他看向王老板:“大叔,那咱们现在怎么办?需要我做啥事儿吗?”
丁未已经来不及考虑自己是否还能有活干,能否有收入。
此时在丁未的心目中,只要王老板好,只要他的货运站好就行,他有没有活干不重要了。
“没事儿,有些事儿我认了。你到里面去看看电话有没有被砸烂,如果没有,帮我打个电话,让我儿子跟单位请个假来接我。”
“好。”丁未跑向里面仓库。
他在一堆被砸烂的货里找到了电话机。
没想到电话机完好无损,他立即拨打了王老板儿子的电话。
打完电话后,他走出来护在王老板身旁。
“大叔,咱们都走那这店怎么办?”丁未看向被砸烂了的门。
不能关店门,如果他们走了,会有其他人进来捡便宜。
“没事儿,反正这些货也已经没用了,谁爱来拿都拿走吧!”
王大叔气得欲哭无泪。
旁边一名工人扯了扯丁未的后背。
丁未跟他走到一旁。
他小声道:“小兄弟,这批货是老板自己的,他全部的身家都投进这批货里了。”
“这是啥意思?老板的钱都在这儿?”
“对,本来只等着出这批货,就能把资金收回来,还能挣不少钱,这回啥赔光了。”
“……”
丁未好像明白了。
也就是说这批货毁了,王老板这家货运站就开不下去了,要破产了。
“咱们有几位大哥被打伤了。”丁未问那两名工人。
“三个,他们三个是最早来的,因为今天出的货比较多,他们五点多就来了,没想到那帮杂碎七点就过来打人、砸货,他们三人为了保护货被打伤了。”

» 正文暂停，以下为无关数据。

/-- An output, 0–3 (R250). -/
abbrev Output := Fin 4
/-- A codec unit, 0–15. -/
abbrev CodecUnit := Fin 16
/-- A DRAM channel, 0–7 (R216). -/
abbrev Channel := Fin 8
/-- A camera port, 0–7 (R380). -/
abbrev Port := Fin 8
/-- A Caravan lane, 0–31 (R294). -/
abbrev Lane := Fin 32
/-- A ray engine: 16 × cluster + engine in the cluster (R90). -/
abbrev EngineId := Fin 512
/-- An engine cluster, 0–31. -/
abbrev Cluster := Fin 32
/-- A supply monitor, 0–15 (R424). -/
abbrev Monitor := Fin 16
/-- A sleep group, 0–7 (R418). -/
abbrev SleepGroup := Fin 8
/-- A power domain, PD00–PD47 (R413). -/
abbrev Domain := Fin 48

/-- The two hops of a tile (R294). -/
inductive Hop where
  | up
  | dn
  deriving DecidableEq, Repr, Inhabited

/-- The access paths of R7: the service port, the wall bus (which only reads) and the Concierge. -/
inductive Path where
  | service
  | wallBus
  | concierge
  deriving DecidableEq, Repr, Inhabited

/-- The shared units of a cluster (R92). -/
inductive SharedUnit where
  | sample
  | calib
  | overlay
  | sfu
  | output
  deriving DecidableEq, Repr, Inhabited

/-- Why a cluster leaves service by a double-bit error (R126). -/
inductive LeaveCause where
  | instructionMemory
  | cacheTags
  deriving DecidableEq, Repr, Inhabited

/-- The classes behind class A (R29). -/
inductive LowerClass where
  | b
  | c
  | d
  deriving DecidableEq, Repr, Inhabited

/-- A unit that drains after an abort (R195). -/
inductive WorkUnit where
  | codec (u : CodecUnit)
  | blitter
  deriving DecidableEq, Repr, Inhabited

/-- What starts an abrupt loss (R289). -/
inductive LossTrigger where
  | pfail
  | vddIo
  deriving DecidableEq, Repr, Inhabited

/-- The fields of an engine instruction's words (R102); `imm` is the second word of the 64-bit form. -/
structure Form where
  pg : Fin 8 := 0
  pn : Bool := false
  d : Fin 64 := 0
  a : Fin 64 := 0
  b : Fin 64 := 0
  as : Bool := false
  bs : Bool := false
  imm : Option Word := none
  deriving DecidableEq, Repr, Inhabited

/-- A 64-byte line of a view cache: address space and line number within it (R117). -/
structure CacheKey where
  space : Fin 16
  line : Nat
  deriving DecidableEq, Repr, Inhabited

/-- What the ECC decoder sees in one 64-bit word of a 64-byte unit (R220): a single-bit error that it corrects, or a
double-bit error, with the syndrome. -/
structure WordErr where
  word : Fin 8
  double : Bool
  syndrome : Byte
  deriving DecidableEq, Repr, Inhabited

/-- A write that does not cover whole words of its unit (R221): byte offset in the unit and the bytes. -/
structure MergeWrite where
  offset : Nat
  data : Bytes
  deriving DecidableEq, Repr, Inhabited

/-- What struck the memories of a cluster until an engine reaches a clock (R124, R126): single-bit errors corrected in its
instruction memory, its local memories and its view cache, and the words of the engine's local memory that a double-bit
error has made unreadable. -/
structure SoftHits where
  corrected : Nat := 0
  lost : List Nat := []
  deriving DecidableEq, Repr, Inhabited

/-- A double-bit error that a shared unit's reads meet: in the data of a view-cache line (R117), or in an alcove of the
calibration store, numbered from 0 within the store (R209). -/
structure UnitHit where
  line : Option CacheKey := none
  alcove : Option (Fin 128) := none
  deriving DecidableEq, Repr, Inhabited

/-- An error of a room table entry that a translation reads (R204): its index, and whether it is a double-bit error. -/
structure TableHit where
  index : Fin 131072
  double : Bool
  deriving DecidableEq, Repr, Inhabited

丁未攥起拳头,怒目圆睁:“他们怎么可以这么无法无天?大叔,万一警察没有抓到人,咱们去告他们吧。”
“告他们?如何告?”
“老板,难道您不知道对方是谁?”
“知道。”王老板点点头,“他是城里最大的地痞流氓,大家都喊他297。”
“297是什么?”丁未不解地问。
“有人说是他在监狱里的囚服编号,这人已经是几进宫的人了,死猪不怕开水烫,除了不杀人,打人、砸东西、抢夺地盘,无恶不作。”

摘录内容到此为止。